Task:
Only a number is wanted here: the number of lines of the data that include "evaluated".

####

section
/-! Reset and hazards (R220 to R227): no signal carries a value before both ports of the length check are driven,
and a DECODE line's transaction depends on nothing that went before it. -/

namespace Sys2Proof.Machine

open Sys2Proof

/-! ## Before the ports are driven -/

/-- The length check has no answer until `hdr_in` is driven. -/
theorem Inputs.errOf_eq_none_of_hdrIn {x : Inputs} (h : x.hdrIn = none) : x.errOf = none := by
  simp only [Inputs.errOf, h]

/-- The length check has no answer until `len_in` is driven, whatever `hdr_in` carries. -/
theorem Inputs.errOf_eq_none_of_lenIn {x : Inputs} (h : x.lenIn = none) : x.errOf = none := by
  rcases hx : x.hdrIn with _ | lanes
  · exact Inputs.errOf_eq_none_of_hdrIn hx
  · simp only [Inputs.errOf, hx, h]

/-- A row evaluated while the length check has no answer leaves every signal without a value (R221). -/
theorem exec_eq_undriven {i : Instr} {s : State} (hi : i.wellFormed = true) (h : s.inputs.errOf = none) :
    exec i s = .next (s.withSig .undriven) := by
  rw [exec_eq_transaction i s hi, transaction_undriven _ h]

/-- Settles O2: the reset state is as stated, and without a length the length check has no answer. -/
theorem nothingDefinedBeforeLengthIsDriven : Obligations.NothingDefinedBeforeLengthIsDriven :=
  ⟨rfl, rfl, fun _ _ hi hlen => exec_eq_undriven hi (Inputs.errOf_eq_none_of_lenIn hlen)⟩

/-- Settles O54: without a frame the length check has no answer, whatever the length. -/
theorem nothingDefinedBeforeFrameIsDriven : Obligations.NothingDefinedBeforeFrameIsDriven :=
  fun _ _ hi hhdr => exec_eq_undriven hi (Inputs.errOf_eq_none_of_hdrIn hhdr)

/-! ## Independent transactions -/

/-- What a DECODE line leaves on the ports and the event it records are functions of the line alone: one event
serves every state that the line is pending in (R205, R226). -/
theorem exists_event_of_step_decode (p : Presented) :
    ∃ e, ∀ (s : State) (rest : List HostLine), s.pending = .decode p :: rest →
      ∃ t, step s = .next t ∧ t.inputs = p.inputs ∧ t.sig = .evaluated p.inputs ∧
        t.transcript = e :: s.transcript := by
  obtain ⟨e, he⟩ := hostSample_eq_of_sig (.evaluated p.inputs)
  refine ⟨e, fun s rest hp => ?_⟩
  rw [step_decode hp, runDecodeLine_eq, he _ rfl]
  exact ⟨_, rfl, rfl, rfl, rfl⟩

/-- Settles O27: in both states the line leaves its own inputs, their evaluation, and its one event. -/
theorem transactionsAreIndependent : Obligations.TransactionsAreIndependent := by
  intro s u p rest rest' hs hu
  obtain ⟨e, hline⟩ := exists_event_of_step_decode p
  obtain ⟨t, hstep, hin, hsig, htr⟩ := hline s rest hs
  obtain ⟨v, hstep', hin', hsig', htr'⟩ := hline u rest' hu
  exact ⟨t, v, e, hstep, hstep', hsig.trans hsig'.symm, hin.trans hin'.symm, htr, htr'⟩

end Sys2Proof.Machine
end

####

Written answer:
3